Время и вечность. Мысли вслух и вполголоса - стр. 31
Девятнадцатый век был назван веком отчуждения человека от производства, двадцатый принёс отчуждение от истории. Перед лицом истории ты ничто. Ты абсолютно бессилен. Мы все, как муравьи в щелях и трещинах лживой, политизированной, притязающей на статус общеобязательного национального достояния, размалёванной, словно труп в палисандровом гробу, истории.
Это было столетие окончательного посрамления исторического разума. Век ожившего мусульманского средневековья, и гнусных национально-освободительных движений, и демографического взрыва, и экологических катастроф, и термоядерной бомбы.
Век миновал – не время ли подбить итог? Соединить диагоналями события, как соединяют линиями звёзды на карте неба. Собрать по кусочкам эпоху, как скелет ископаемого ящера… Скрепить проволокой фрагменты черепных костей, кусочки рёбер и позвонки. Динозавр стоит на шатких фалангах исполинских конечностей. Но это все ещё муляж; вдохнуть в него живую жизнь могла бы только литература.
Это должен был сделать синтетический роман – не от слова «синтетика», а от слова «синтез». Но он не написан.
Нам твердят, что великие повествования ушли в прошлое. Современный романист, с его фасеточным зрением, не в силах объять эпоху единым всевидящим взором. Эпоха похожа на отбивную, по которой так долго колотили молотком, что она превратилась в дырявый лоскут. Эпос – достоянье ушедшей поры, когда герой романа был субъектом истории; сейчас он только её объект. Крушению веры в историю влечёт за собою крах полномочного автора. Таков он, этот писатель – апатрид классического романа.
Нам говорят – он сам себе говорит: литература – безнадёжное занятие. В громе и мусоре времени, в потопе избыточной информации, среди инфляции текстов такой роман, если и был бы написан, потонул бы, никто бы тебя не услышан. И, однако, он должен быть написан. Роман, который подвёл бы черту под ушедшим столетием и, сохранив дыхание эпоса, одновременно стал бы новой вдохновляющей мифологией.

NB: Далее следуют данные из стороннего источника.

/-- The downstream end is reset (R169): address 0, sequence states 0, the open control transfer ended, halts whose cause
has ended cleared. -/
def downstreamReset (p : Nat) (h : Hub) : Hub :=
  let h1 := { h with controls := dropBy Control.port p h.controls, fabOut := dropBy FabricOut.port p h.fabOut }.clear [Reg.myAddr p, Reg.outToken p, Reg.outPk p]
  let h2 := ((h1.wipe (Reg.myE p 0) (Reg.myE p 16)).wipe (Reg.mySend p 0) (Reg.mySend p 16)).wipe (Reg.myOut p 0) (Reg.myOut p 16)
  let h3 := h2.resetHalts
  if h3.rd Od.CONTROL_UPSTREAM = p then h3.wr Od.LINK_ADDRESS 0 else h3

/-- A link drops to DOWN with its timers stopped. -/
def linkDown (p : Nat) (h : Hub) : Hub :=
  ((h.cutTxn p).linkTo p 0).clear [Tm.connect p, Tm.se0 p, Tm.offer p, Tm.active p, Tm.train p, Reg.grant p, Tm.enumStart p, Reg.enumTry p,
    Reg.suspendDue p, Tm.listen p, Tm.resumeK p, Tm.firstSof p, Tm.noSymbol p, Reg.childIn p, Reg.outPk p, Reg.retrain p]

/-! ### Records and addresses -/

/-- The CAUSE byte of a STATE record (Table 7-6). -/
def stateCause (h : Hub) (p old : Nat) : Nat :=
  match h.rd (Od.PORT_STATE p) with
  | 8 => h.rd (Od.HOLD_CAUSE p)
  | 3 => h.rd (Od.DISABLE_CAUSE p)
  | 5 => if old = 7 then h.rd (Od.RESUME_CAUSE p) else 0
  | _ => 0

/-- Writes the state byte of a port's device-table entries, or frees them (R229). -/
def setAddresses (p state : Nat) (h : Hub) : Hub :=
  if h.rd (Reg.devHeld p) = 0 then h
  else
    let b := h.rd (Od.DEVICE_BASE p)
    let h1 := (List.range (h.rd (Od.DEVICE_FUNCTIONS p))).foldl (fun x i =>
      if state = 0 then x.wr (Od.DEVICE (b + i)) 0xFF
      else x.wr (Od.DEVICE (b + i)) (putField (x.rd (Od.DEVICE (b + i))) 2 1 state)) h
    h1.wr (Reg.devHeld p) state

/-- Address d is ASSIGNED to port p (R229). -/
def assignedTo (h : Hub) (p d : Nat) : Bool := byteAt (h.rd (Od.DEVICE d)) 0 == p && byteAt (h.rd (Od.DEVICE d)) 2 == 1

/-- Address d is free for enumeration: not in the table, and not mapped by a GATEWAY (R229, R346). -/
def addressFree (h : Hub) (d : Nat) : Bool := byteAt (h.rd (Od.DEVICE d)) 0 == 0xFF && !hasBit (h.rd (Od.FABRIC_MAP d)) 31

/-- Address d lies in a base whose SET_ADDRESS still runs on another port: it is not free, so that no address is given twice (R227). -/
def addressRunning (h : Hub) (p d : Nat) : Bool :=
  h.txns.any (fun x => x.port != p && (match x.kind with
    | .setAddress b => decide (b ≤ d ∧ d < b + idFunctions (h.rd (Od.IDENTITY x.port)))
    | _ => false))

/-- All f addresses from b are free or reserved to the port, and end at 254 at most (R227). -/
def baseFits (h : Hub) (p b f : Nat) : Bool :=
  decide (1 ≤ b ∧ b + f ≤ 255) && (List.range f).all (fun i =>
    (h.addressFree (b + i) || byteAt (h.rd (Od.DEVICE (b + i))) 0 == p) && !h.addressRunning p (b + i))

/-- The base address of an enumerated far end, or none (R227). -/
def chooseBase (h : Hub) (p ident : Nat) : Option Nat :=
  let f := idFunctions ident
  let old := h.rd (Reg.lastIdent p)
  let pin := h.rd (Od.ADDR_PIN p)
  if pin ≠ 0 then (if h.baseFits p pin f then some pin else none)
  else if h.rd (Od.DEVICE_BASE p) ≠ 0 ∧ idVendor ident = idVendor old ∧ idProduct ident = idProduct old ∧ idSerial ident = idSerial old then
    (if h.baseFits p (h.rd (Od.DEVICE_BASE p)) f then some (h.rd (Od.DEVICE_BASE p)) else none)
  else firstFrom 1 254 (fun b => decide (b + f ≤ 255) && (List.range f).all (fun i => h.addressFree (b + i) && !h.addressRunning p (b + i)))

/-! ### Split slots (R233 to R236) -/

/-- A slot replaced in place. -/
def putSlot (s : Slot) (h : Hub) : Hub := { h with slots := h.slots.map (fun x : Slot => if x.id == s.id then s else x) }
/-- A slot becomes FREE. -/
def freeSlot (i : Nat) (h : Hub) : Hub := { h with slots := dropBy Slot.id i h.slots }

/-- The completion frame of a slot (Table 7-8). -/
def completionFrame (s : Slot) (h : Hub) : Hub :=
  h.sendData s.cls s.src 14 (10 + s.len)
    (pack [(2, s.tag), (1, s.port), (1, s.tdev), (1, s.target), (1, s.result), (1, s.seq % 16), (1, s.packets), (2, s.len), (s.len, s.data)])

/-- A slot's result is delivered in its completion frame (R235, R236). -/
def completion (s : Slot) (h : Hub) : Hub := (h.completionFrame s).inc Od.SPLITS_COMPLETED

/-- A slot becomes DONE with a result; a frame carrier's completion goes out at once, and tSplitHold runs (R235, R236). -/
def slotDone (s : Slot) (h : Hub) : Hub :=
  let s1 := { s with state := 3, deadline := h.now + ms (h.rd Od.SPLIT_HOLD), returned := s.carrier == 1 }
  let h1 := h.putSlot s1
  if s.carrier = 1 then h1.completion s1 else h1

/-- Every open slot of a port ends with ABORTED (Table 7-2). -/
def abortSlots (p : Nat) (h : Hub) : Hub :=
  (h.slots.filter (fun s => s.port == p && s.state != 3)).foldl
    (fun x s => (x.slotDone { s with result := 8, len := 0, data := 0, packets := 0, seq := 0 }).inc Od.SPLITS_ABORTED) h

/-- Slots of a port that are not FREE (R233). -/
def slotsOpen (h : Hub) (p : Nat) : Nat := (h.slots.filter (fun s => s.port == p)).length

/-- The port holds a slot that is QUEUED or RUNNING. -/
def slotsBusy (h : Hub) (p : Nat) : Bool := h.slots.any (fun s => s.port == p && s.state != 3)

/-! ### Moves of the port state (Table 7-1, Table 7-2) -/

/-- The port moves to a state, with the effects of Table 7-2 in their order; `cause` is HOLD_CAUSE or DISABLE_CAUSE. -/
def movePort (p new cause : Nat) (h : Hub) : Hub :=
  let old := h.rd (Od.PORT_STATE p)
  if old = new then h
  else
    let h0 := if old = 5 then h.skipPolls p else h
    let gone := new = 0 ∨ new = 1 ∨ new = 2
    let still := new = 3 ∨ new = 8
    let back := (old = 5 ∨ old = 6) ∧ new = 4
    let h1 := if gone ∨ still ∨ back then h0.abortSlots p else h0
    let h2 := if gone ∨ still ∨ new = 6 then h1.egressGone p else h1
    let held := h2.rd (Reg.devHeld p) != 0
    let h3 := if gone then h2.setAddresses p 0 else if still ∨ back then h2.setAddresses p 2 else h2
    let h4 := h3.wr (Od.PORT_STATE p) new |>.wr (Od.HOLD_CAUSE p) (if new = 8 then cause else 0)
      |>.wr (Od.DISABLE_CAUSE p) (if new = 3 then cause else 0)
    let h5 := if new = 6 then h4.wr (Od.COINCIDENT_WAKE p) 0 else h4
    let h6 := if gone ∨ still then (h5.cutTxn p).clear [Tm.enumStart p, Reg.enumTry p, Reg.suspendDue p, Tm.listen p, Tm.resumeK p, Tm.firstSof p,
        Reg.wakeOnset p, Reg.wakePresent p, Tm.se0 p, Tm.offer p, Tm.active p, Tm.train p, Reg.grant p] else h5
    let flags := if new = 5 ∧ h6.rd (Od.COINCIDENT_WAKE p) = 1 ∧ old = 7 then 1 else 0
    let h7 := if new = 5 ∧ old = 4 then h6
      else h6.portRecord p (if gone ∧ held then 3 else 1) (h6.stateCause p old) flags
    h7

/-- PORT_CMD_RESULT of a pending command (R218). -/
def settleCmd (p r : Nat) (h : Hub) : Hub :=
  if h.rd (Reg.cmdPending p) = 1 then h.wr (Od.PORT_CMD_RESULT p) r |>.wr (Reg.cmdPending p) 0 else h

/-- The port enters ERROR_HOLD with a cause of Table 7-5; the event of R223 names the port and the cause. -/
def errorHold (p cause : Nat) (h : Hub) : Hub :=
  if h.rd (Od.PORT_STATE p) < 4 ∨ h.rd (Od.PORT_STATE p) = 8 then h
  else ((h.movePort p 8 cause).settleCmd p 2).report 0x13 (p + 256 * cause) 0

/-- The port enters RESETTING: its link is reset and enumeration starts afresh (R224). -/
def enterResetting (p : Nat) (h : Hub) : Hub :=
  ((h.movePort p 4 0).wr (Reg.enumTry p) 0).resetLink p

/-- The port is DISCONNECTED; a pull-up already present starts the debounce while the PHY domain is ON (Table 7-1, R168). -/
def enterDisconnected (p : Nat) (h : Hub) : Hub :=
  let h1 := (h.movePort p 2 0).linkDown p
  if h1.rd (Reg.pullSeen p) = 0 then h1
  else if h1.phyOn p then (h1.linkTo p 1).arm (Tm.connect p) (ms 95) else h1.linkTo p 1

/-- A far end that needs VBUS is powered: POWER_STATE is ON or MOVING (R216). -/
def vbusGood (h : Hub) (p : Nat) : Bool := h.rd (Od.POWER_STATE p) == 3 || h.rd (Od.POWER_STATE p) == 4

/-- POWERED_OFF is left: DEVICE with power, HUB_TRUNK, or a trunk port (Table 7-1). While an alternate function holds the
port it is DISABLED at once (R132). -/
def leavePoweredOff (p : Nat) (h : Hub) : Hub :=
  if h.rd (Od.PORT_STATE p) ≠ 1 then h
  else if 16 ≤ p ∨ h.rd (Od.PROBE_RESULT p) = 3 ∨ (h.rd (Od.PROBE_RESULT p) = 1 ∧ h.vbusGood p) then
    let h1 := h.enterDisconnected p
    if p < 16 ∧ h.rd (Od.ALT_STATE p) ≠ 0 then (h1.movePort p 3 2).linkDown p else h1
  else h

/-- Entry to ATTACHED_SOURCE: the hub engine runs on the port (R215). -/
def hubAttach (p : Nat) (h : Hub) : Hub :=
  (((h.movePort p 1 0).clear [Reg.pullSeen p, Reg.trainCap p, Reg.everActive p]).leavePoweredOff p)

/-- A detach, or FAULT_LOCK, ends the link and the port state (R161, R216). -/
def hubDetach (p : Nat) (h : Hub) : Hub :=
  let h1 := (h.movePort p 0 0).linkDown p
  let h2 := ({ h1 with controls := dropBy Control.port p h1.controls }.clear
    [Reg.pullSeen p, Reg.trainCap p, Reg.leftActive p, Tm.rejoin p, Reg.myAddr p, Reg.pullApplied p, Reg.cmdPending p, Reg.tickSeen p]).setPull p 0
  if h2.rd Od.CONTROL_UPSTREAM = p then h2.wr Od.LINK_ADDRESS 0 else h2

/-- A DEVICE port loses power (R216). -/
def hubPowerLoss (p : Nat) (h : Hub) : Hub :=
  if h.rd (Od.PROBE_RESULT p) = 1 ∧ 2 ≤ h.rd (Od.PORT_STATE p) then
    ((h.movePort p 1 0).linkDown p).wr (Reg.pullSeen p) 0
  else h

/-- The power of a DEVICE port is good, or its probe gave HUB_TRUNK. -/
def hubPowerUp (p : Nat) (h : Hub) : Hub := h.leavePoweredOff p

/-- ALT_ENTER holds the port DISABLED with cause ALT_FUNCTION (R132, R218). -/
def hubAltEnter (p : Nat) (h : Hub) : Hub :=
  if 2 ≤ h.rd (Od.PORT_STATE p) then
    if h.rd (Od.PORT_STATE p) = 3 then h.wr (Od.DISABLE_CAUSE p) 2 else (h.movePort p 3 2)
  else h

/-- The pair is back from an alternate function: the data link counts as newly connected (R133, ALT_EXIT of Table 7-1). -/
def hubAltLeave (p : Nat) (h : Hub) : Hub :=
  let h1 := h.egressGone p
  if h1.rd (Od.PORT_STATE p) = 3 then h1.enterDisconnected p else h1

/-! ### Transactions -/

/-- The port's MAX. -/
def portMax (h : Hub) (p : Nat) : Nat := classMax (h.rd (Od.LINK_CLASS p))

/-- The transaction of a port replaced. -/
def startTxn (x : Txn) (h : Hub) : Hub := { h with txns := putBy Txn.port x h.txns }

/-- A new transaction's record. -/
def mkTxn (p : Nat) (k : TxnKind) (dev ep : Nat) (isIn : Bool) (stage first packets : Nat) (heard : Bool) : Txn :=
  ⟨p, k, dev, ep, isIn, stage, first, packets, 0, heard, 0, none, false, 0, 0, none, false⟩

/-- A forced monitor slot holds the port's transactions off (R47). -/
def forcedSlot (h : Hub) (p : Nat) : Bool := h.running (Tm.monForced p) && !h.due (Tm.monForced p)

/-- Twice the one-way delay of a port's cable in ns: of its CABLE_LENGTH and VELOCITY_FACTOR, or on a trunk, which has neither entry, of
its CABLE_DELAY (R58, R176, log entry 57). -/
def cableTrip (h : Hub) (p : Nat) : Nat :=
  if p < 16 then ceilDiv (h.rd (Od.CABLE_LENGTH p) * 100000000) (h.rd (Od.VELOCITY_FACTOR p) * 149896) else 16 * h.rd (Od.CABLE_DELAY p)

/-- The longest time of a transaction in ns (R176): the packets the hub sends, the longest answer that the token allows, the maximum
turnarounds and the cable. -/
def txnTime (h : Hub) (x : Txn) : Nat :=
  let c := h.rd (Od.LINK_CLASS x.port)
  let mx := classMax c
  let answer := (min (x.most.getD mx) mx)
  sendTime c mx x true + turnMax c + h.cableTrip x.port
    + (if x.isIn then burstTime c (turnMax c) answer x.packets (answer * x.packets) true + turnMax c else 0) + packetTime c 3 true

/-- The interval between the SOF times of a port in ns (R175). -/
def sofInterval (h : Hub) (p : Nat) : Nat := if h.rd (Od.LINK_CLASS p) = 3 then 125000 else 1000000

/-- A transaction may start now: no forced slot is under way, and on a packet link it can end by the next SOF time less tEofGuard
(R47, R176). -/
def mayStart (h : Hub) (x : Txn) : Bool :=
  let c := h.rd (Od.LINK_CLASS x.port)
  !h.forcedSlot x.port && (c == 4
    || decide (h.gridTime % h.sofInterval x.port + h.txnTime x + eofGuard c ≤ h.sofInterval x.port))

/-- The packets of a transaction go on the wire (R179, R185, R186, R189, R192), or its REQUEST on a TS link (R205). -/
def emitTxn (x : Txn) (h : Hub) : Hub :=
  if h.rd (Od.LINK_CLASS x.port) = 4 then h.sendControl x.port (0x10000 + x.first) 8 x.data false
  else if x.kind = .ping then h.emit (.ping x.port x.dev x.ep false)
  else if x.kind = .timePing then h.emit (.ping x.port x.dev 0 true)
  else if x.isIn then h.emit (.inToken x.port x.dev x.ep (x.packets - 1))
  else if x.setup then h.emit (.setup x.port x.dev x.data)
  else h.emit (.outBurst x.port x.dev x.ep x.first x.packets x.len x.data)

/-- The wait for the answer of a transaction, from its start: its own packets and tResponse, or tControl on a TS link (R188, R205, R212). -/
def answerWait (h : Hub) (x : Txn) : Nat :=
  let c := h.rd (Od.LINK_CLASS x.port)
  if c = 4 then ms 500 else sendTime c (classMax c) x false + responseMin c

/-- A transaction starts, or is held back until it may (R176). -/
def goTxn (x : Txn) (h : Hub) : Hub :=
  if h.mayStart x then ((h.startTxn { x with held := false }).emitTxn x).arm (Tm.linkResp x.port) (h.answerWait x)
  else h.startTxn { x with held := true }

/-- A transaction starts if it may; otherwise nothing of it happens, and the port's next turn chooses anew. -/
def tryTxn (x : Txn) (h : Hub) : Hub := if h.mayStart x then h.goTxn x else h

/-- The longest of the transactions of 1 to n packets that may start now. -/
def fitting (h : Hub) (mk : Nat → Txn) : Nat → Option Txn
  | 0 => none
  | n + 1 => if h.mayStart (mk (n + 1)) then some (mk (n + 1)) else fitting h mk n

/-- The longest of the transactions of 1 to n packets that may start now goes on the wire (R176, log entry 57). -/
def goFitting (mk : Nat → Txn) (n : Nat) (h : Hub) : Hub :=
  match h.fitting mk n with
  | none => h
  | some x => h.goTxn x

/-- A setup record (Table 6-12). -/
def setupRecord (isIn : Bool) (request value index len : Nat) : Nat :=
  pack [(1, if isIn then 128 else 0), (1, request), (2, value), (2, index), (2, len)]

Такой роман сумел бы радикально реабилитировать униженную человеческую личность перед лицом зловещих фантомов – Нации, Державы, Истории.
Что делать литературе, которая в конце концов ничем другим не занята, ничем другим не интересуется, как только личной, тайной, неповторимой, внутренней жизнью человека, что делать литературе, для которой нет великих и малых, и слезинка ребёнка дороже счастья человечества, не говоря уже о том, что и счастье-то оказалось мнимым? Ответ: нести свой крест, как говорит чеховская героиня.
Литература существует ради самой себя, другими словами – ради человека. Литература абсолютна: небеса пусты; человеческая личность – её абсолют. О, эта риторика свободы… Человек не как представитель чего-то, будь то профессия, социальный слой, общество или народ, но в первую голову человек сам по себе, просто человек, хоть он и живёт в своём веке, а иногда и в «своей стране». Хоть и ходит в наручниках, хоть и прикован к государству, которое сочло его своей собственностью. Фет, на вопрос, к какому народу он хотел бы принадлежать, ответил: «Ни к какому».